Philip Morris faces currency headwinds

The dollar's appreciation is not necessarily good for US companies.

By Benzinga Jun 22, 2012 8:24PM
Image: Euro (© Royalty-Free/Corbis)By Brandon Pilzner, Benzinga Staff Writer

Philip Morris (PM) cut its full-year EPS guidance on Thursday, citing currency headwinds.


The company revised its full-year diluted earnings forecast to a range of $5.10 to $5.20 a share versus actual results of $4.85 for 2011. This new guidance range was lower than analyst estimates of $5.23. The company primarily cited prevailing exchange rates as the cause of this revision.


Excluding an unfavorable currency impact of approximately 25 cents for full year, Philip Morris expects diluted earnings per share to increase by 10% to 12% versus adjusted diluted earnings per share of $4.88 in 2011.

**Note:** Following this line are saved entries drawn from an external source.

/-! ### `updCluster` -/

@[simp] theorem State.updCluster_agenda (s : State) (u : Nat) (f : Cluster → Cluster) : (s.updCluster u f).agenda = s.agenda := rfl
@[simp] theorem State.updCluster_tick (s : State) (u : Nat) (f : Cluster → Cluster) : (s.updCluster u f).tick = s.tick := rfl
@[simp] theorem State.updCluster_turns (s : State) (u : Nat) (f : Cluster → Cluster) : (s.updCluster u f).turns = s.turns := rfl
@[simp] theorem State.updCluster_since (s : State) (u : Nat) (f : Cluster → Cluster) : (s.updCluster u f).since = s.since := rfl
@[simp] theorem State.updCluster_owed (s : State) (u : Nat) (f : Cluster → Cluster) : (s.updCluster u f).owed = s.owed := rfl
@[simp] theorem State.updCluster_gloads (s : State) (u : Nat) (f : Cluster → Cluster) : (s.updCluster u f).gloads = s.gloads := rfl
@[simp] theorem State.updCluster_uid (s : State) (u : Nat) (f : Cluster → Cluster) : (s.updCluster u f).uid = s.uid := rfl
@[simp] theorem State.updCluster_cur (s : State) (u : Nat) (f : Cluster → Cluster) : (s.updCluster u f).cur = s.cur := rfl
@[simp] theorem State.updCluster_sliceClk (s : State) (u : Nat) (f : Cluster → Cluster) : (s.updCluster u f).sliceClk = s.sliceClk := rfl
@[simp] theorem State.updCluster_spindleClk (s : State) (u : Nat) (f : Cluster → Cluster) : (s.updCluster u f).spindleClk = s.spindleClk := rfl
@[simp] theorem State.updCluster_headClk (s : State) (u : Nat) (f : Cluster → Cluster) : (s.updCluster u f).headClk = s.headClk := rfl
@[simp] theorem State.updCluster_sealClk (s : State) (u : Nat) (f : Cluster → Cluster) : (s.updCluster u f).sealClk = s.sealClk := rfl
@[simp] theorem State.updCluster_monClk (s : State) (u : Nat) (f : Cluster → Cluster) : (s.updCluster u f).monClk = s.monClk := rfl
@[simp] theorem State.updCluster_sampleClk (s : State) (u : Nat) (f : Cluster → Cluster) : (s.updCluster u f).sampleClk = s.sampleClk := rfl
@[simp] theorem State.updCluster_clkZero (s : State) (u : Nat) (f : Cluster → Cluster) : (s.updCluster u f).clkZero = s.clkZero := rfl
@[simp] theorem State.updCluster_supply (s : State) (u : Nat) (f : Cluster → Cluster) : (s.updCluster u f).supply = s.supply := rfl
@[simp] theorem State.updCluster_ready (s : State) (u : Nat) (f : Cluster → Cluster) : (s.updCluster u f).ready = s.ready := rfl
@[simp] theorem State.updCluster_pcmdBusy (s : State) (u : Nat) (f : Cluster → Cluster) : (s.updCluster u f).pcmdBusy = s.pcmdBusy := rfl
@[simp] theorem State.updCluster_pcmdResult (s : State) (u : Nat) (f : Cluster → Cluster) : (s.updCluster u f).pcmdResult = s.pcmdResult := rfl
@[simp] theorem State.updCluster_pcmdPart (s : State) (u : Nat) (f : Cluster → Cluster) : (s.updCluster u f).pcmdPart = s.pcmdPart := rfl
@[simp] theorem State.updCluster_pcmdCmd (s : State) (u : Nat) (f : Cluster → Cluster) : (s.updCluster u f).pcmdCmd = s.pcmdCmd := rfl
@[simp] theorem State.updCluster_pcmdLost (s : State) (u : Nat) (f : Cluster → Cluster) : (s.updCluster u f).pcmdLost = s.pcmdLost := rfl
@[simp] theorem State.updCluster_vfmap (s : State) (u : Nat) (f : Cluster → Cluster) : (s.updCluster u f).vfmap = s.vfmap := rfl
@[simp] theorem State.updCluster_epmap (s : State) (u : Nat) (f : Cluster → Cluster) : (s.updCluster u f).epmap = s.epmap := rfl
@[simp] theorem State.updCluster_gmap (s : State) (u : Nat) (f : Cluster → Cluster) : (s.updCluster u f).gmap = s.gmap := rfl
@[simp] theorem State.updCluster_scrub (s : State) (u : Nat) (f : Cluster → Cluster) : (s.updCluster u f).scrub = s.scrub := rfl
@[simp] theorem State.updCluster_grants (s : State) (u : Nat) (f : Cluster → Cluster) : (s.updCluster u f).grants = s.grants := rfl
@[simp] theorem State.updCluster_devNum (s : State) (u : Nat) (f : Cluster → Cluster) : (s.updCluster u f).devNum = s.devNum := rfl
@[simp] theorem State.updCluster_linksDown (s : State) (u : Nat) (f : Cluster → Cluster) : (s.updCluster u f).linksDown = s.linksDown := rfl
@[simp] theorem State.updCluster_shut (s : State) (u : Nat) (f : Cluster → Cluster) : (s.updCluster u f).shut = s.shut := rfl
@[simp] theorem State.updCluster_parts (s : State) (u : Nat) (f : Cluster → Cluster) : (s.updCluster u f).parts = s.parts := rfl
@[simp] theorem State.updCluster_mem (s : State) (u : Nat) (f : Cluster → Cluster) : (s.updCluster u f).mem = s.mem := rfl
@[simp] theorem State.updCluster_poison (s : State) (u : Nat) (f : Cluster → Cluster) : (s.updCluster u f).poison = s.poison := rfl
@[simp] theorem State.updCluster_hostMem (s : State) (u : Nat) (f : Cluster → Cluster) : (s.updCluster u f).hostMem = s.hostMem := rfl
@[simp] theorem State.updCluster_hot (s : State) (u : Nat) (f : Cluster → Cluster) : (s.updCluster u f).hot = s.hot := rfl
@[simp] theorem State.updCluster_rdc (s : State) (u : Nat) (f : Cluster → Cluster) : (s.updCluster u f).rdc = s.rdc := rfl
@[simp] theorem State.updCluster_vtab (s : State) (u : Nat) (f : Cluster → Cluster) : (s.updCluster u f).vtab = s.vtab := rfl
@[simp] theorem State.updCluster_tlb (s : State) (u : Nat) (f : Cluster → Cluster) : (s.updCluster u f).tlb = s.tlb := rfl
@[simp] theorem State.updCluster_kicks (s : State) (u : Nat) (f : Cluster → Cluster) : (s.updCluster u f).kicks = s.kicks := rfl
@[simp] theorem State.updCluster_nodes (s : State) (u : Nat) (f : Cluster → Cluster) : (s.updCluster u f).nodes = s.nodes := rfl
@[simp] theorem State.updCluster_clusters (s : State) (u : Nat) (f : Cluster → Cluster) : (s.updCluster u f).clusters = updWhere (fun c => c.uid == u) f s.clusters := rfl
@[simp] theorem State.updCluster_wgs (s : State) (u : Nat) (f : Cluster → Cluster) : (s.updCluster u f).wgs = s.wgs := rfl
@[simp] theorem State.updCluster_gangs (s : State) (u : Nat) (f : Cluster → Cluster) : (s.updCluster u f).gangs = s.gangs := rfl
@[simp] theorem State.updCluster_threads (s : State) (u : Nat) (f : Cluster → Cluster) : (s.updCluster u f).threads = s.threads := rfl
@[simp] theorem State.updCluster_slices (s : State) (u : Nat) (f : Cluster → Cluster) : (s.updCluster u f).slices = s.slices := rfl
@[simp] theorem State.updCluster_lathes (s : State) (u : Nat) (f : Cluster → Cluster) : (s.updCluster u f).lathes = s.lathes := rfl
@[simp] theorem State.updCluster_eops (s : State) (u : Nat) (f : Cluster → Cluster) : (s.updCluster u f).eops = s.eops := rfl
@[simp] theorem State.updCluster_io (s : State) (u : Nat) (f : Cluster → Cluster) : (s.updCluster u f).io = s.io := rfl
@[simp] theorem State.updCluster_shoots (s : State) (u : Nat) (f : Cluster → Cluster) : (s.updCluster u f).shoots = s.shoots := rfl
@[simp] theorem State.updCluster_sticky (s : State) (u : Nat) (f : Cluster → Cluster) : (s.updCluster u f).sticky = s.sticky := rfl
@[simp] theorem State.updCluster_sends (s : State) (u : Nat) (f : Cluster → Cluster) : (s.updCluster u f).sends = s.sends := rfl
@[simp] theorem State.updCluster_contribs (s : State) (u : Nat) (f : Cluster → Cluster) : (s.updCluster u f).contribs = s.contribs := rfl
@[simp] theorem State.updCluster_reds (s : State) (u : Nat) (f : Cluster → Cluster) : (s.updCluster u f).reds = s.reds := rfl
@[simp] theorem State.updCluster_heldNotices (s : State) (u : Nat) (f : Cluster → Cluster) : (s.updCluster u f).heldNotices = s.heldNotices := rfl
@[simp] theorem State.updCluster_results (s : State) (u : Nat) (f : Cluster → Cluster) : (s.updCluster u f).results = s.results := rfl
@[simp] theorem State.updCluster_outbox (s : State) (u : Nat) (f : Cluster → Cluster) : (s.updCluster u f).outbox = s.outbox := rfl
@[simp] theorem State.updCluster_holdup (s : State) (u : Nat) (f : Cluster → Cluster) : (s.updCluster u f).holdup = s.holdup := rfl
@[simp] theorem State.updCluster_energy (s : State) (u : Nat) (f : Cluster → Cluster) : (s.updCluster u f).energy = s.energy := rfl
@[simp] theorem State.updCluster_epoch (s : State) (u : Nat) (f : Cluster → Cluster) : (s.updCluster u f).epoch = s.epoch := rfl
@[simp] theorem State.updCluster_reported (s : State) (u : Nat) (f : Cluster → Cluster) : (s.updCluster u f).reported = s.reported := rfl
@[simp] theorem State.updCluster_usTrigger (s : State) (u : Nat) (f : Cluster → Cluster) : (s.updCluster u f).usTrigger = s.usTrigger := rfl
@[simp] theorem State.updCluster_store (s : State) (u : Nat) (f : Cluster → Cluster) : (s.updCluster u f).store = s.store := rfl
@[simp] theorem State.updCluster_storing (s : State) (u : Nat) (f : Cluster → Cluster) : (s.updCluster u f).storing = s.storing := rfl
@[simp] theorem State.updCluster_records (s : State) (u : Nat) (f : Cluster → Cluster) : (s.updCluster u f).records = s.records := rfl
@[simp] theorem State.updCluster_seals (s : State) (u : Nat) (f : Cluster → Cluster) : (s.updCluster u f).seals = s.seals := rfl
@[simp] theorem State.updCluster_lineage (s : State) (u : Nat) (f : Cluster → Cluster) : (s.updCluster u f).lineage = s.lineage := rfl
@[simp] theorem State.updCluster_xidx (s : State) (u : Nat) (f : Cluster → Cluster) : (s.updCluster u f).xidx = s.xidx := rfl
@[simp] theorem State.updCluster_risk (s : State) (u : Nat) (f : Cluster → Cluster) : (s.updCluster u f).risk = s.risk := rfl
@[simp] theorem State.updCluster_corrected (s : State) (u : Nat) (f : Cluster → Cluster) : (s.updCluster u f).corrected = s.corrected := rfl
@[simp] theorem State.updCluster_droops (s : State) (u : Nat) (f : Cluster → Cluster) : (s.updCluster u f).droops = s.droops := rfl
@[simp] theorem State.updCluster_retrains (s : State) (u : Nat) (f : Cluster → Cluster) : (s.updCluster u f).retrains = s.retrains := rfl
@[simp] theorem State.updCluster_mismatches (s : State) (u : Nat) (f : Cluster → Cluster) : (s.updCluster u f).mismatches = s.mismatches := rfl
@[simp] theorem State.updCluster_hottest (s : State) (u : Nat) (f : Cluster → Cluster) : (s.updCluster u f).hottest = s.hottest := rfl
@[simp] theorem State.updCluster_powerW (s : State) (u : Nat) (f : Cluster → Cluster) : (s.updCluster u f).powerW = s.powerW := rfl
@[simp] theorem State.updCluster_drift (s : State) (u : Nat) (f : Cluster → Cluster) : (s.updCluster u f).drift = s.drift := rfl
@[simp] theorem State.updCluster_wild (s : State) (u : Nat) (f : Cluster → Cluster) : (s.updCluster u f).wild = s.wild := rfl
@[simp] theorem State.updCluster_saves (s : State) (u : Nat) (f : Cluster → Cluster) : (s.updCluster u f).saves = s.saves := rfl
@[simp] theorem State.updCluster_hb (s : State) (u : Nat) (f : Cluster → Cluster) : (s.updCluster u f).hb = s.hb := rfl
@[simp] theorem State.updCluster_landing (s : State) (u : Nat) (f : Cluster → Cluster) : (s.updCluster u f).landing = s.landing := rfl
@[simp] theorem State.updCluster_byteStart (s : State) (u : Nat) (f : Cluster → Cluster) : (s.updCluster u f).byteStart = s.byteStart := rfl
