/-- R197, R201: `mulh` of -1 and 2, an arithmetic shift by 40, `madh` with its addend, `abs` of the smallest value. -/
theorem test_integer : vAfter (.mulh { dst := .v 1, ty := .s32, a := .v 2, b := .imm 2 }) [(2, 0xFFFFFFFF)] 1 = 0xFFFFFFFF ∧
    vAfter (.shr { dst := .v 1, ty := .s32, a := .v 2, b := .imm 40 }) [(2, 0x80000000)] 1 = 0xFFFFFFFF ∧
    vAfter (.madh { dst := .v 1, ty := .n32, a := .v 2, b := .v 2, c := .imm 1 }) [(2, 0xFFFFFFFF)] 1 = 0xFFFFFFFF ∧
    vAfter (.abs { dst := .v 1, ty := .s32, a := .v 2 } true) [(2, 0x80000000)] 1 = 0x7FFFFFFF := by decide +kernel

/-- R205, by its table: source bytes 4, 5 and 4, and the fill byte (notes/assumptions/41.md on its example). -/
theorem test_bsel : vAfter (.bsel { dst := .v 1, a := .v 2, b := .v 3, c := .v 4 } false) [(2, 0x44332211), (3, 0x88776655), (4, 0x00008454)] 1 = 0x00556655 := by decide +kernel

/-- R220 to R222: the spec's two draws from state 0. -/
theorem test_rng : rngStep 0 = 1 ∧ rngJump 0 2 = 0x9E3779B97F4A7C16 := by decide +kernel

/-- R227, R169: the spec's fused and unfused sequences on 1 + 2^-12. -/
theorem test_ffma : vAfter (.ffma { dst := .v 4, ty := .f32, a := .v 1, b := .v 2, c := .v 3 } .rn) [(1, 0x3F800800), (2, 0x3F800800), (3, 0xBF800000)] 4 = 0x3A000400 ∧
    vAfter (.fmulCompact { dst := 5, ty := .f32, a := .v 1, b := .v 2 }) [(1, 0x3F800800), (2, 0x3F800800)] 5 = 0x3F801000 ∧
    vAfter (.fadd { dst := .v 4, ty := .f32, a := .v 5, b := .v 3 } .rn) [(5, 0x3F801000), (3, 0xBF800000)] 4 = 0x3A000000 := by decide +kernel

/-- R235 to R241: the spec's conversion examples. -/
theorem test_cvt : vpAfter (.cvt { dst := .v 4, d2 := 5, a := .v 1 } { dst := .bf16 }) [(1, 0x3F808000)] 4 5 = (0x3F80, false) ∧
    vpAfter (.cvt { dst := .v 4, d2 := 5, a := .v 1 } { dst := .bf16, rnd := .ro }) [(1, 0x3F808000)] 4 5 = (0x3F81, false) ∧
    vpAfter (.cvt { dst := .v 4, d2 := 5, a := .v 1 } { dst := .fp8e4 }) [(1, 0x43FA0000)] 4 5 = (0x7E, true) ∧
    vpAfter (.cvt { dst := .v 4, d2 := 5, a := .v 1 } { dst := .fp8e5 }) [(1, 0x7F800000)] 4 5 = (0x7C, false) ∧
    vpAfter (.cvt { dst := .v 4, d2 := 5, a := .v 1 } { dst := .fp4 }) [(1, 0x7FC00000)] 4 5 = (0, true) ∧
    vpAfter (.cvt { dst := .v 4, d2 := 5, a := .v 1 } { dst := .s32, rnd := .rd }) [(1, 0xC0200000)] 4 5 = (0xFFFFFFFD, false) := by decide +kernel

/-- R235 to R241: the integer conversions and the element of a pair among them. -/
theorem test_cvt_integer : vpAfter (.cvt { dst := .v 4, d2 := 5, a := .v 1 } { src := .s32, dst := .s8, sat := true }) [(1, 300)] 4 5 = (0x7F, true) ∧
    vpAfter (.cvt { dst := .v 4, d2 := 5, a := .v 1 } { src := .s32, dst := .s8 }) [(1, 300)] 4 5 = (0x2C, false) ∧
    vpAfter (.cvt { dst := .v 4, d2 := 5, a := .v 1 } { src := .bf16, sel := 1 }) [(1, 0xC0403F80)] 4 5 = (0xC0400000, false) ∧
    vpAfter (.cvt { dst := .v 4, d2 := 5, a := .v 1 } { dst := .s32, rnd := .rz }) [(1, 0x4F32D05E)] 4 5 = (0x7FFFFFFF, true) := by decide +kernel

/-- R217 to R219: the tree and the sequential sum of the spec's example. -/
theorem test_xred_example : xreduce .fadd .f32 [some 0x4B800000, some 0x3F800000, some 0x3F800000, some 0x3F800000, none, some 0x3F800000, none, none] = 0x4B800002 ∧
    [0x4B800000, 0x3F800000, 0x3F800000, 0x3F800000, 0x3F800000].foldl (xcombine .fadd .f32) (xidentity .fadd .f32) = 0x4B800000 := by decide +kernel

/-- R58, R62: three planes of -45 read -2; fp4 code 9 is k6 0x21. -/
theorem test_planes : planeElem [[1], [1], [0]] 0 0 = -2 ∧ k6OfFp4 9 = 0x21 := by decide +kernel

/-- R76 to R79: the spec's K group on an accumulator of 2^24 rounds once, to 16,777,218. -/
theorem test_group_example : (Fmt.f32.ofVal .rn (Fmt.f32.decode 0x4B800001)).bits = 0x4B800001 ∧
    (Fmt.f32.add .rn 0x4B800000 0x3FC00000) = 0x4B800001 := by decide +kernel

/-- R81: f32 atomic adds of 2^24, 1 and 1 in two orders. -/
theorem test_atomic_add_orders : atNew .add .f32 (atNew .add .f32 (atNew .add .f32 0 0x4B800000 0) 0x3F800000 0) 0x3F800000 0 = 0x4B800000 ∧
    atNew .add .f32 (atNew .add .f32 (atNew .add .f32 0 0x3F800000 0) 0x3F800000 0) 0x4B800000 0 = 0x4B800001 := by decide +kernel

/-- R186: a taken `br` to slot 0 stands there; R190: `exit` leaves the thread Exited. -/
theorem test_control : (lane0 (run (.br {} { disp := 0, slot := 0 }) at0)).pc = 0x10000 ∧ (lane0 (run (.exit {}) at0)).st = .exited ∧
    (lane0 (run (.br { neg := true } { disp := 0, slot := 0 }) at0)).pc = 0x1000C := by decide +kernel

/-- R244, R247: `stl.b16` stores two bytes, which `ldl.s16` reads back sign-extended. -/
theorem test_local : (getBytes ((run (.stl { a := .imm 4, c := .v 2 } .n16) (withV at0 [(2, 0x1234FEDC)])).wg 0).ls 3 4 = [0, 0xDC, 0xFE, 0]) ∧
    ((lane0 (run (.ldl { dst := .v 3, a := .imm 4 } .s16) (run (.stl { a := .imm 4, c := .v 2 } .n16) (withV at0 [(2, 0x1234FEDC)])))).vreg 3 = 0xFFFFFEDC) := by decide +kernel

/-- R252: an `atl` compare-and-swap that finds its value stores the new one, returns the old and sets its predicate. -/
theorem test_atl : (let t := run (.atl { dst := .v 4, d2 := 3, a := .imm 8, b := .v 2, c := .v 3 } { op := .cas }) (withV at0 [(2, 0), (3, 77)])
    getNum (t.wg 0).ls 8 4 = 77 ∧ (lane0 t).vreg 4 = 0 ∧ (lane0 t).pred 3 = true) := by decide +kernel

/-- R247, R125: `stg` enters the buffer and leaves memory as it was. -/
theorem test_stg : (let t := run (.stg { a := .v 2, b := .imm 64, c := .v 4 } .b32) (withV at0 [(2, 0x10000), (3, 0), (4, 9)])
    (t.wg 0).sb.map (fun e => e.bytes) = [[9, 0, 0, 0]] ∧ t.mem = at0.mem) := by decide +kernel

/-! ### Witnesses: for each statement, states and operands that meet the hypotheses of its clauses -/

/-- `at0` after one mismatch: the last issue that still computes. -/
def atMism1 : State := { at0 with cur := { at0.cur with mism := 1 } }

theorem witness_PredicateInstructions : atMism1.cur.mism < 2 ∧
    (lane0 (run (.pandn { dst := .p 95, a := .imm 1, b := .v 2 }) atMism1)).pred 95 = true := by decide +kernel

theorem witness_IntegerAndLogicInstructions : atMism1.cur.mism < 2 ∧
    ((lane0 (run (.madCompact { dst := 255, ty := .s32, a := .imm 3, b := .imm 255 }) atMism1)).vreg 255 = 0xFFFFFFFD) ∧
    ((lane0 (run (.fins { dst := .v 0, a := .imm 0, b := .imm 255, c := .imm 8 }) atMism1)).vreg 0 = 255) := by decide +kernel

theorem witness_SelectMoveInstructions : atMism1.cur.mism < 2 ∧ (lane0 (run (.cmp { dst := .p 1, ty := .s32, a := .imm 255, b := .imm 0 } .lt .none) atMism1)).pred 1 = true ∧
    ((lane0 (run (.lea { dst := .v 2, wide := true, ty := .s32, a := .imm 1, b := .imm 255, c := .imm 0 } 2) atMism1)).vregs 2 2 = 2 ^ 64 - 3) := by decide +kernel

theorem witness_FloatInstructions : atMism1.cur.mism < 2 ∧ ((lane0 (run (.faddCompact { dst := 1, ty := .f32, a := .imm 0x38, b := .imm 0x38 }) atMism1)).vreg 1 = 0x40000000) ∧
    ((lane0 (run (.sqrt { dst := .v 1, ty := .f32, a := .imm 0x48 } .rn) atMism1)).vreg 1 = 0x40000000) := by decide +kernel

theorem witness_RandomAndQueryInstructions : atMism1.cur.mism < 2 ∧
    (lane0 (run (.rngJump { ty := .n64, a := .imm 1 }) { atMism1 with threads := atMism1.threads.map fun (t : Thread) => { t with rng := 0 } })).rng = 1 := by decide +kernel

theorem witness_FullFormatRoundTrip : (256 : Nat) ≤ 256 ∧
    (Instr.add { guard := { neg := true, p := 95 }, dst := .v 255, ty := .s32, a := .v 2, b := .imm 255 } {}).toRaw.isSome = true ∧
    (Instr.add { guard := { neg := true, p := 95 }, dst := .v 255, ty := .s32, a := .v 2, b := .imm 255 } {}).wf { vregs := 256, w := 8 } = true := by decide +kernel
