-- ==== Sys2Proof/Machine/Step.lean ====
section
/-! DEFINITION. The step function of the machine, and the placing of an instruction where it fetches. -/

namespace Sys2Proof.Machine

/-- One step (30_encoding.md R109): the engine's step, defined in Cycle. -/
def step (s : State) : Host.Outcome State Fault Refusal := engineStep s

/-- The state with an instruction of the opcode table placed at PC, big-endian, and the engine Running, so that the next
step fetches and runs it. It stands for the loading of a program: notes/assumptions/14.md. -/
def State.withFetchWord (s : State) (nbits w : Nat) : State := s.placeTableWord nbits w

end Sys2Proof.Machine
end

Since June 2011, the U.S. dollar has been appreciating against other major currencies. As a result of global economic uncertainty, investors seem to be flocking to the U.S. dollar to hedge against risk in the markets. Over the past 12 months, the U.S. dollar has appreciated about 12% against the euro, and is up about 10% as an index versus a basket of other currencies.


A strong dollar is not necessarily positive for U.S.-based companies, since a strong dollar makes it more expensive for foreign companies to import goods from the United States. Below are a few companies who cited currency as a headwind going forward, and some others that could be negatively affected.


Recent examples

On Wednesday, Procter & Gamble (PG) announced fiscal-year guidance. The company stated that its earnings per share are expected to be in line to a mid-single digit percentage increase from fiscal 2012 results.


P&G noted that foreign exchange, based on early-June spot rates, will negatively impact fiscal 2013 EPS growth by approximately 4%.


On June 19th, Pepsico (PEP) released a regulatory filing to update investors stating that it expects earnings per share to decrease by 5% in 2012 from its fiscal 2011 EPS of $4.40.


Based on the current foreign exchange market consensus, foreign exchange translation would have an unfavorable impact of approximately three percentage points on PepsiCo's full year core EPS performance in 2012.


The world's largest fast food hamburger chain, McDonald's (MCD), reported that its global comparable sales rose only 3.3% in May, lower than analyst estimates of 5.2%.


McDonald's stated that at current exchange rates, foreign currency translation is estimated to negatively impact its earnings by 7 cents to 9 cents per share for the second quarter.


How to take advantage

A stronger dollar will likely hurt some companies with commodity exposure. A strong dollar weakens the prices for commodities, as most commodities are denominated in U.S. dollars. One company that could be negatively affected by this is Alcoa (AA).


Alcoa is a global aluminum company, which operates in 31 countries. Despite weakening demand across most developing nations including China, foreign countries are likely to purchase less aluminum since their purchasing power has decreased.


Another company that could be negatively affected by a strong dollar is Tiffany & Co. (TIF). A strong dollar relative to the weakening euro will make foreign buyers less likely to spend their income on high end goods, because these goods become more expensive.


Shares of Alcoa closed Friday .82% higher to $8.62. Tiffany shares closed Friday at $52.56, down 0.65% from Thursday's close and 21% this year.